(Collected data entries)

_ _ _ _

/-- A granted request is performed. -/
def State.serve (s : State) (d b port : Nat) (r : PortReq) : State :=
  let s := s.takeReq d b port r
  let (v, p, st, s) := s.bankAccess d b r.word r.master r.op
  s.deliver d b r v p st

/-- The grants of both ports of a twin bank in one cycle (R244, Table 07-2): a read-modify-write of port B on port A's
word, or on which port A's read-modify-write acts, is not granted; otherwise reads see the word before the writes, and
of two writes port A's is stored. -/
def State.serveTwin (s : State) (d b : Nat) (ra rb : PortReq) : State :=
  if s.bankUnav d b || ra.word ≠ rb.word then (s.serve d b 0 ra).serve d b 1 rb
  else if rmwOp ra.op || rmwOp rb.op then (s.conflict d b 1 rb).serve d b 0 ra
  else if ra.op == .read then (s.serve d b 0 ra).serve d b 1 rb
  else if rb.op == .read then (s.serve d b 1 rb).serve d b 0 ra
  else ((s.serve d b 1 rb).serve d b 0 ra).count (Csr.bankTwinCnt d) BankTwinCnt.ww 1

/-- A port may arbitrate in this BANK cycle. -/
def State.portFree (s : State) (d b port : Nat) : Bool :=
  SMap.get 0 s.bankLast (bankKey d b * 2 + port) ≠ s.bankNow + 1

def State.usePort (s : State) (d b port : Nat) : State :=
  { s with bankLast := SMap.set 0 s.bankLast (bankKey d b * 2 + port) (s.bankNow + 1) }

/-- Conflict cycles of the requests of a port other than the granted one. -/
def State.conflicts (s : State) (d b port : Nat) (pick : Option PortReq) (rs : List PortReq) : State :=
  rs.foldl (fun t r => if pick == some r then t else t.conflict d b port r) s

/-- One port's grant in this cycle. -/
def State.grantPort (s : State) (d b port : Nat) (f : Option FabBankReq) : State :=
  if !s.portFree d b port then s
  else
    let rs := s.portReqs d b port f
    let pick := s.pickReq d b port rs
    let s := (s.usePort d b port).conflicts d b port pick rs
    match pick with
    | none => s
    | some r => s.serve d b port r

/-- Both ports' grants in this cycle. -/
def State.grantBoth (s : State) (d b : Nat) (f : Option FabBankReq) : State :=
  if !(s.portFree d b 0 && s.portFree d b 1) then s
  else
    let ra := s.portReqs d b 0 f
    let rb := s.portReqs d b 1 f
    let pa := s.pickReq d b 0 ra
    let pb := s.pickReq d b 1 rb
    let s := ((s.usePort d b 0).usePort d b 1).conflicts d b 0 pa ra
    let s := s.conflicts d b 1 pb rb
    match pa, pb with
    | some x, some y => s.serveTwin d b x y
    | some x, none => s.serve d b 0 x
    | none, some y => s.serve d b 1 y
    | none, none => s

/-- One BANK cycle of a bank, with the fabric's request if it makes one (R238): of its port, or of the ports of a twin bank
that arbitrate in the cycle, which come in one command. -/
def State.grant (s : State) (d b : Nat) (port : GrantPort) (f : Option FabBankReq) : State :=
  let twin := 44 ≤ b && s.portFree d b 0 && s.portFree d b 1
  if !s.clockOn d then s
  else
    match port with
    | .single => if b < 44 then s.grantPort d b 0 f else s
    | .a => if twin then s.grantPort d b 0 f else s
    | .b => if twin then s.grantPort d b 1 f else s
    | .ab => if twin then s.grantBoth d b f else s

/-- A bank access of the Steward joins the queue of the bank DMA (R235, R237). -/
def State.askDma (s : State) (d b word : Nat) (who : BankWho) (op : BankOp) : State :=
  let k := bankQKey d b 2
  { s with bankQ := SMap.set [] s.bankQ k (SMap.get [] s.bankQ k ++ [⟨s.serial, who, stw, 0, word, none, op⟩]),
           serial := s.serial + 1 }
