/-- A command of a host, in the order of R377: arrival and header checks, refusals, the one-at-a-time rule, the payload's
length, then its own checks and effect. -/
def State.command (s : State) (h : CmdHdr) (op need : Nat) (g : State → Gate) (busy : State → Bool)
    (body : State → State) : State :=
  s.arrive h op (fun s =>
    match s.refusal h op (g s) with
    | some (reason, right) => s.refuse h op reason right
    | none =>
      if busy s then s.respond h op St.busy []
      else if h.length < need then s.respond h op St.badArgument []
      else body s)

/-- UNLISTED_OPCODE: NOT_PRESENT with an empty payload (R304). -/
def doUnlistedOpcode (h : CmdHdr) (op : Nat) (s : State) : State :=
  s.arrive h op (fun s => s.respond h op St.notPresent [])

def execUnlistedOpcode (h : CmdHdr) (op : BitVec 16) (s : State) : Ans := .next (doUnlistedOpcode h op.toNat s)

/-! ## One at a time (R309) -/

/-- A LOAD session or a SWAP is in progress: a LOAD_END that waits for release included. -/
def State.loadRow (s : State) : Bool := s.sess.isSome || s.swap.isSome || s.waitsFor .load

/-- A flash-writing command is in progress, a LOAD to a slot or firmware copy included. -/
def State.flashRow (s : State) : Bool :=
  s.job.isSome || s.sess.any (fun x => x.target ≠ 0)

/-! ## Sources (08 R277) -/

/-- CFG_STS.SOURCE: the running image. -/
def State.source (s : State) : Nat := s.fget (Csr.cfgSts 0) CfgSts.source

/-- The package has no image, or its dies are in STANDBY (09 R310). -/
def State.noLogic (s : State) : Bool := s.source == 0 || s.inStandby

/-- Sets SOURCE on every die. -/
def State.setSource (s : State) (v : Nat) : State :=
  (List.range s.part.dies).foldl (fun s d => s.fset (Csr.cfgSts d) CfgSts.source v) s

/-- Sets the shadow state of a die: 0 EMPTY, 1 LOADING, 2 READY, 3 STALE (08 R266). -/
def State.setShadow (s : State) (d v : Nat) : State := s.fset (Csr.cfgSts d) CfgSts.shadow v

def State.setShadows (s : State) (v : Nat) : State :=
  (List.range s.part.dies).foldl (fun s d => s.setShadow d v) s

/-- A live swap ends without a flip: shadows STALE, the command answered, SWAP_ABANDONED raised (08 R286, R288, R296). -/
def State.abandonSwap (s : State) (status die : Nat) : State :=
  match s.swap with
  | none => s
  | some w =>
    let s := { s with swap := none, load := if s.load.any (fun (l : Load) => l.kind == LoadKind.swap) then none else s.load, shadowCsr := [],
                      flipList := [] }
    let s := s.setShadows 3
    let s := (List.range s.part.dies).foldl (fun s d => s.fset (Csr.cfgSts d) CfgSts.swap 0) s
    (s.finish w.cmd status []).notice stw 0x0505 [(1, status), (1, die)]

/-- The LOAD session ends without success: target 0 leaves STALE shadows (09 R313). -/
def State.endSession (s : State) : State :=
  match s.sess with
  | none => s
  | some x =>
    let s := { s with sess := none, load := if s.load.any (fun (l : Load) => l.kind == LoadKind.host) then none else s.load }
    if x.target == 0 then s.setShadows 3 else s

end Sys2Proof.Machine
end

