/-- The shadow of a reach is complete: a patch, all of whose bank words have been read, is decoded and checked; a reload takes
its remaining records, which may have no frames (R272); then the reach swap begins. -/
def State.shadowBuilt (s : State) (d r : Nat) (j : ReachJob) : State :=
  match j.kind with
  | .wake => s
  | .reload by_ =>
    match j.bad with
    | some (st, _) => (((s.dropJob d r).setShadow d 3).reloadEnd d r st by_).reachStays d r
    | none => if j.next == 1280 then (s.reloadRead d r).beginReachSwap d r else s
  | .patch =>
    if j.got.length < ceilDiv j.next 2 then s
    else
      let q := s.buildPatch d r 0 j.next (patchWords j.got j.next)
      match q.bad with
      | some (st, f) => q.st.patchFail d r st f
      | none => q.st.beginReachSwap d r

/-- SHADOW_BUILD_DONE. -/
def doShadowBuildDone (d r : Nat) (s : State) : State :=
  let s := s.takeReload d r 1280
  match s.jobOf d r with
  | none => s
  | some j => if j.swapping || (j.kind.isReload && s.swapRuns) then s else s.shadowBuilt d r j

def execShadowBuildDone (d : Die) (r : Reach) (s : State) : Ans := .next (doShadowBuildDone d.val r.val s)

end Sys2Proof.Machine
end

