/-- The operands of an operation are out of range. -/
def State.flArg (s : State) (op : FlOp) : Bool :=
  match op with
  | .prog a _ raw => a % 8 ≠ 0 || 24464 ≤ a / 4096 || (raw && !rawSector (a / 4096))
  | .erase x => 24464 ≤ x
  | .rdp c => s.protLevel ≤ levelOf c
  | .wipe => false

/-- Why an operation cannot start: the first of these that holds. -/
def State.flCheck (s : State) (op : FlOp) : Option Nat :=
  let sec := op.sector
  let onSector := match op with | .prog _ _ _ => true | .erase _ => true | _ => false
  let prog := match op with | .prog _ _ _ => true | _ => false
  if !s.flReady op then some Fe.busy
  else if s.flArg op then some Fe.arg
  else if onSector && s.protectedSector sec then some Fe.protected_
  else if onSector && s.worn sec then some Fe.worn
  else if prog && s.flagCells.contains sec then some Fe.flagged
  else
    match op with
    | .prog a _ false => if s.flWord (a / 8) == ones64 then none else some Fe.notErased
    | _ => none

/-- A program or erase within a firmware region invalidates the fetch buffers (R341). -/
def State.fetchInval (s : State) (sec : Nat) : State :=
  if (fwCopyOf sec).isNone then s
  else State.count { s with fl := { s.fl with prefetch := [], branch := [], lastFetch := none } } Csr.flCacheCnt FlCacheCnt.inval 1

/-- An accepted operation starts. -/
def State.flStart (s : State) (op : FlOp) : State :=
  let susp := s.flState == Fs.eraseSusp
  let s := { s with fl := { s.fl with op := some op } }
  match op with
  | .prog a _ _ => (s.fetchInval (a / 4096)).setFlState (if susp then Fs.progInSusp else Fs.prog)
  | .erase x => State.setFlState (State.fetchInval { s with flagCells := insertNat x s.flagCells } x) Fs.erase
  | .rdp c => ((s.appendProt c 0xA5).holdAll).setFlState Fs.rdpLower
  | .wipe => s.holdAll.setFlState Fs.rdpLower

/-- An operation starts, or changes nothing and leaves its error. -/
def State.flTry (s : State) (op : FlOp) : Option Nat × State :=
  match s.flCheck op with
  | some e => (some e, s.flErr e)
  | none => (none, s.flStart op)

/-! ## Commands by register (R342) -/

/-- FL_KEY_WRITE. -/
def doFlKeyWrite (v : Word) (s : State) : State :=
  if s.fl.key == 0 && v == 0x5E1C0A17 then
    { s with fl := { s.fl with key := 1, selected := none } }
  else if s.fl.key == 1 && v == 0xA1E3F5E8 then
    State.flag { s with fl := { s.fl with key := 2 } } Csr.flSts FlSts.unlocked
  else s.relock.flErr Fe.seq

def execFlKeyWrite (v : Word) (s : State) : Ans := .next (doFlKeyWrite v s)

/-- FL_CMD_WRITE: the unlock serves one command. -/
def doFlCmdWrite (v : Word) (s : State) : State :=
  if s.fl.key ≠ 2 then s.relock.flErr Fe.seq
  else
    let c := FlCmd.cmd.get v
    let s := s.relock
    if c == 0 || 4 < c then s.flErr Fe.arg
    else State.fset { s with fl := { s.fl with selected := some c } } Csr.flCmd FlCmd.cmd c

def execFlCmdWrite (v : Word) (s : State) : Ans := .next (doFlCmdWrite v s)

/-- The selected command is used up. -/
def State.flTaken (s : State) : State := { s with fl := { s.fl with selected := none } }

/-- The word that FL_DATA_LO and FL_DATA_HI hold. -/
def State.flData (s : State) : BitVec 64 := (s.csrGet Csr.flDataHi).append (s.csrGet Csr.flDataLo)

/-- The start of PROGRAM or BITPROG by a write of FL_DATA_HI. -/
def State.flHi (s : State) (hi : Word) (raw : Bool) : State :=
  let s := (s.csrSet Csr.flDataHi hi).flTaken
  (s.flTry (.prog (s.fget Csr.flAddr FlAddr.addr) s.flData raw)).2

/-- PROGRAM: the FL_DATA_HI write of a selected PROGRAM. -/
def doFlProgram (hi : Word) (s : State) : State := if s.fl.selected == some 1 then s.flHi hi false else s

/-- BITPROG: the FL_DATA_HI write of a selected BITPROG. -/
def doFlBitprog (hi : Word) (s : State) : State := if s.fl.selected == some 2 then s.flHi hi true else s

/-- ERASE: the FL_ADDR write of a selected ERASE. -/
def doFlErase (a : Word) (s : State) : State :=
  if s.fl.selected == some 3 then
    let s := (s.fset Csr.flAddr FlAddr.addr (FlAddr.addr.get a)).flTaken
    (s.flTry (.erase (s.fget Csr.flAddr FlAddr.addr / 4096))).2
  else s

/-- RDP_LOWER: the FL_DATA_LO write of a selected RDP_LOWER. -/
def doFlRdpLower (lo : Word) (s : State) : State :=
  if s.fl.selected == some 4 then
    let s := (s.csrSet Csr.flDataLo lo).flTaken
    (s.flTry (.rdp (lo.toNat % 256))).2
  else s

def execFlProgram (hi : Word) (s : State) : Ans := .next (doFlProgram hi s)
def execFlBitprog (hi : Word) (s : State) : Ans := .next (doFlBitprog hi s)
def execFlErase (a : Word) (s : State) : Ans := .next (doFlErase a s)
def execFlRdpLower (lo : Word) (s : State) : Ans := .next (doFlRdpLower lo s)

/-! ## OTP words (11 R362) -/

/-- Programming of an OTP word begins. -/
def State.otpStart (s : State) (w : Nat) (v : BitVec 64) : State :=
  (State.fset { s with otpBusy := some (w, v) } Csr.otpSts OtpSts.word w).flag Csr.otpSts OtpSts.busy
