-- ==== Sys2Proof/Certificates/Slice0/Obligations.lean ====
section
/-! DEFINITION. The statements of this model for the provers: what each family of commands does and leaves unchanged, the
canonical form that every step keeps, and the state after reset. The words they use stand in Safety.lean. -/

section

open Sys2Proof Sys2Proof.Machine

/-- A step runs the command at the front of the queue on the state with the queue's rest, and answers its outcome. The queue is
the model's own (log entry 95). -/
def Obligations.StepRunsFrontCommand : Prop :=
  ∀ (c : Instr) (rest : List Instr) (s : State), step { s with pending := c :: rest } = exec c { s with pending := rest }

/-- Every command answers a next state, whatever the state and its operands: nothing is refused and nothing faults; no command
changes the part or the commands that wait. That a command whose event cannot occur leaves the state unchanged is log entry 8.
-/
def Obligations.EveryCommandCompletes : Prop :=
  ∀ (c : Instr) (s : State), Completes c s fun t => t.part = s.part ∧ t.pending = s.pending

/-- A step keeps the canonical form of the registers, the banks, the engines' scratch, the frames, the memory of BAR0 and the
flash; it takes one command from the queue, or none when the queue is empty, and never changes the part. The canonical form and
the queue are the model's own (log entries 5, 95). -/
def Obligations.EveryStepKeepsCanonical : Prop :=
  ∀ s t : State, s.Canonical → step s = .next t → t.Canonical ∧ t.part = s.part ∧ t.pending = s.pending.tail

/-- R12 and the Reset columns (12 Table 12-2; 09 R323; 07 R246): at State.reset the canonical form holds, no command waits,
every register reads its Reset value, the bits that a table gives a value other than 0 among them, no die is powered, and every
byte of the banks, the scratch words and the frames is 0; so is every byte of the memory of BAR0 but the two mask bits of its
MSI-X entries (the model's choice, log entry 101). Values without a Reset column are the model's (log entries 1, 3, 5). -/
def Obligations.ResetState : Prop :=
  let s := State.reset
  s.Canonical ∧ s.pending = [] ∧ (∀ a, s.csrGet a = resetOf a) ∧
    (∀ (a : Nat) (r : RegRow), findRow a = some r → r.base ≠ Rg.xbCredit.base → r.base ≠ Rg.bankInfo.base → ∀ f ∈ r.fields,
      f.fld.get (s.csrGet a) = f.reset % 2 ^ f.fld.width) ∧
    s.fget Csr.pwrRstCause PwrRstCause.por = 1 ∧ s.fget Csr.pinEn PinEn.tgt = 1 ∧ s.ownerView 1 = 0x00022000 ∧
    s.fget Csr.towSts TowSts.addr = 0xFF ∧ s.fget Csr.pwrSts PwrSts.state = 1 ∧
    (∀ d < 8, s.fget (Csr.pwrVcore d) PwrVcore.target = 800 ∧ s.dieOn d = false ∧ s.waiting d = []) ∧
    (∀ (d : Die) (e : Eng), s.eng d e = Engine.reset ∧ ∀ win c, s.regIn d e win c = 0) ∧
    (∀ k, Memory.read 0 s.bankMem k = 0 ∧ Memory.read 0 s.scratch k = 0 ∧ Memory.read 0 s.frames k = 0 ∧
      Memory.read 0 s.bar k = (if k = 0x100C ∨ k = 0x101C then 1 else 0)) ∧
    s.hosts = [] ∧ s.cmds = [] ∧ s.load = none ∧ s.image = [] ∧ s.tap = .idcode

/-- 05 R194, R195, R197, 01 R40 (log entry 4): when no command waits one FLIT cycle passes: on every second one the package
reference and the milestone of every die that is on and whose master PLL is locked advance by one; a milestone that is to slew
back stands once instead, and once in 1,000 REF cycles the reference takes the step of the chain's slew. A bucket refills by
RATE up to its cap, one whose HG_METER was written with METER_EN 0 goes to the cap, and a die that is off does nothing. That an
empty queue lets one cycle pass, and that a die without its PLL stands still, are log entries 4, 50, 51. -/
def Obligations.IdleCycle : Prop :=
  ∀ s : State, s.pending = [] → ∃ t, step s = .next t ∧
    let ref : Prop := s.ticks % 2 = 1 ∧ s.pwr.pwrgood = true
    let slew : Prop := (s.ticks + 1) % 2000 = 0
    t.ticks = s.ticks + 1 ∧ t.pending = [] ∧ (ref → ¬ slew → t.refMs = s.refMs + 1) ∧
    (ref → slew → t.refMs = (((s.refMs + 1 : Nat) : Int) + s.tow.slew.step.1).toNat) ∧ (¬ ref → t.refMs = s.refMs) ∧
    (∀ d < s.part.dies, s.dieOn d = true → ref → bitOf (SMap.get 0 s.pllLost d) 0 = false →
      t.msOf d = (if bitOf (SMap.get 0 s.pllLost d) 2 then s.msOf d else s.msOf d + 1) ∧ bitOf (SMap.get 0 t.pllLost d) 2 = false) ∧
    (∀ d < s.part.dies, s.dieOn d = true → bitOf (SMap.get 0 s.pllLost d) 0 = true → t.msOf d = s.msOf d) ∧
    (∀ d < 8, (s.dieOn d = false ∨ ¬ ref) → t.msOf d = s.msOf d) ∧
    ((∀ w, s.swap = some w → w.phase ≠ .updating) → ∀ d < s.part.dies, s.clockOn d = true → ∀ k < 8, ∀ c < 4,
      let w := s.csrGet (Csr.hgMeter d k c)
      t.bucket d k c = (if HgMeter.meterEn.bit w then min (s.bucket d k c + HgMeter.rate.get w) (burstCap w)
        else if (SMap.find s.meterOld (Csr.hgMeter d k c)).isSome then burstCap w else s.bucket d k c)) ∧
    t.flash = s.flash ∧ t.hosts = s.hosts ∧ t.cmds = s.cmds

/-- R433, R434 (R319): a raised notice joins the queue of its die, with the milestone and the chain-time flag; a queue that
holds 64 drops it and counts. A rate-limited notice is raised once per scope in 1 ms of its die, and raising it opens the
window. -/
def Obligations.NoticeQueuesAndRateWindows : Prop :=
  ∀ (s : State) (d code scope : Nat) (fs : List (Nat × Nat)),
    ((s.waiting d).length < 64 → s.notice d code fs = { s with queues := (s.notice d code fs).queues } ∧
      (s.notice d code fs).waiting d = s.waiting d ++ [s.item d code fs] ∧
      ∀ j ≠ queueOf d, SMap.get [] (s.notice d code fs).queues j = SMap.get [] s.queues j) ∧
    (64 ≤ (s.waiting d).length → let t := s.notice d code fs
      t = { s with csr := t.csr } ∧ OnlyRegs s t [Csr.ndQdropCnt (queueOf d)] ∧
      t.fget (Csr.ndQdropCnt (queueOf d)) NdQdropCnt.dropped =
        min (s.fget (Csr.ndQdropCnt (queueOf d)) NdQdropCnt.dropped + 1) (2 ^ NdQdropCnt.dropped.width - 1)) ∧
    ((∃ w ∈ s.windows, w.code = code ∧ w.die = d ∧ w.scope = scope ∧ s.msOf d < w.opened + 1000000) → s.noticeLim d code scope fs = s) ∧
    ((∀ w ∈ s.windows, w.code = code → w.die = d → w.scope = scope → w.opened + 1000000 ≤ s.msOf d) →
      let t := s.noticeLim d code scope fs
      t.queues = (s.notice d code fs).queues ∧ t.csr = (s.notice d code fs).csr ∧
      (∃ w ∈ t.windows, w.code = code ∧ w.die = d ∧ w.scope = scope ∧ w.opened = s.msOf d) ∧
      ∀ w, (w.code ≠ code ∨ w.die ≠ d ∨ w.scope ≠ scope) → (w ∈ t.windows ↔ w ∈ s.windows))

/-- R121 (Table 03-7), R122: each register-register operation writes its result into rd, counts its run cycles and goes on at
the next word; no other register, and nothing else of any unit, changes. R121 (Table 03-7), R122: each register-immediate
operation. -/
def Obligations.EngineArithmetic : Prop :=
  (
  ∀ (d : Die) (e : Eng) (s : State) (w : Word),
    Ins.rd w < 24 → Ins.rs1 w < 24 → Ins.rs2 w < 24 → Ins.fn w = 0 →
    let a := s.reg d e (Ins.rs1 w)
    let b := s.reg d e (Ins.rs2 w)
    ∀ r ∈ [(Instr.engAdd d e, 0x00, 1, a + b), (.engSub d e, 0x01, 1, a - b), (.engAnd d e, 0x02, 1, a &&& b),
        (.engOr d e, 0x03, 1, a ||| b), (.engXor d e, 0x04, 1, a ^^^ b), (.engSll d e, 0x05, 1, a <<< (b.toNat % 32)),
        (.engSrl d e, 0x06, 1, a >>> (b.toNat % 32)), (.engSra d e, 0x07, 1, a.sshiftRight (b.toNat % 32)),
        (.engSlt d e, 0x08, 1, if a.toInt < b.toInt then 1 else 0), (.engSltu d e, 0x09, 1, if a.toNat < b.toNat then 1 else 0),
        (.engMul d e, 0x0A, 3, a * b)],
      Ins.op w = r.2.1 → s.Executing d e w r.2.2.1 →
      Completes r.1 s fun t => WroteReg s t d e (Ins.rd w) r.2.2.2 ∧
        EngRan s t d e ((s.eng d e).went r.2.2.1 ((s.eng d e).pc + 1))) ∧
  (
  ∀ (d : Die) (e : Eng) (s : State) (w : Word), Ins.rd w < 24 →
    let a := s.reg d e (Ins.rs1 w)
    let imm := w.extractLsb' 0 16
    let n := Ins.imm w % 32
    let l := Ins.imm w / 32 % 32 + 1
    ∀ r ∈ [(Instr.engAddi d e, 0x0B, Ins.rs1 w < 24, a + imm.signExtend 32),
        (.engAndi d e, 0x0C, Ins.rs1 w < 24, a &&& imm.setWidth 32), (.engOri d e, 0x0D, Ins.rs1 w < 24, a ||| imm.setWidth 32),
        (.engSlti d e, 0x0E, Ins.rs1 w < 24, if a.toInt < imm.toInt then 1 else 0),
        (.engShi d e, 0x0F, Ins.rs1 w < 24 ∧ Ins.imm w / 32 = 0, a <<< n),
        (.engShi d e, 0x0F, Ins.rs1 w < 24 ∧ Ins.imm w / 32 = 1, a >>> n),
        (.engShi d e, 0x0F, Ins.rs1 w < 24 ∧ Ins.imm w / 32 = 2, a.sshiftRight n),
        (.engLui d e, 0x10, Ins.rs1 w = 0, BitVec.ofNat 32 (Ins.imm w * 2 ^ 16)),
        (.engExt d e, 0x11, Ins.rs1 w < 24 ∧ Ins.imm w < 1024, BitVec.ofNat 32 (a.toNat / 2 ^ n % 2 ^ l)),
        (.engIns d e, 0x12, Ins.rs1 w < 24 ∧ Ins.imm w < 1024 ∧ n + l ≤ 32,
          Fld.put ⟨n, l⟩ (s.reg d e (Ins.rd w)) a.toNat)],
      Ins.op w = r.2.1 → r.2.2.1 → s.Executing d e w 1 →
      Completes r.1 s fun t => WroteReg s t d e (Ins.rd w) r.2.2.2 ∧
        EngRan s t d e ((s.eng d e).went 1 ((s.eng d e).pc + 1)))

_ _ _ _

• [What the task requires]:
Take the lines from the top of the data through the one that contains "s with bankLast" and copy them exactly, leaving out every line after it.

• [Answer to the exercise]:
/-- A granted request is performed. -/
def State.serve (s : State) (d b port : Nat) (r : PortReq) : State :=
  let s := s.takeReq d b port r
  let (v, p, st, s) := s.bankAccess d b r.word r.master r.op
  s.deliver d b r v p st

/-- The grants of both ports of a twin bank in one cycle (R244, Table 07-2): a read-modify-write of port B on port A's
word, or on which port A's read-modify-write acts, is not granted; otherwise reads see the word before the writes, and
of two writes port A's is stored. -/
def State.serveTwin (s : State) (d b : Nat) (ra rb : PortReq) : State :=
  if s.bankUnav d b || ra.word ≠ rb.word then (s.serve d b 0 ra).serve d b 1 rb
  else if rmwOp ra.op || rmwOp rb.op then (s.conflict d b 1 rb).serve d b 0 ra
  else if ra.op == .read then (s.serve d b 0 ra).serve d b 1 rb
  else if rb.op == .read then (s.serve d b 1 rb).serve d b 0 ra
  else ((s.serve d b 1 rb).serve d b 0 ra).count (Csr.bankTwinCnt d) BankTwinCnt.ww 1

/-- A port may arbitrate in this BANK cycle. -/
def State.portFree (s : State) (d b port : Nat) : Bool :=
  SMap.get 0 s.bankLast (bankKey d b * 2 + port) ≠ s.bankNow + 1

def State.usePort (s : State) (d b port : Nat) : State :=
  { s with bankLast := SMap.set 0 s.bankLast (bankKey d b * 2 + port) (s.bankNow + 1) }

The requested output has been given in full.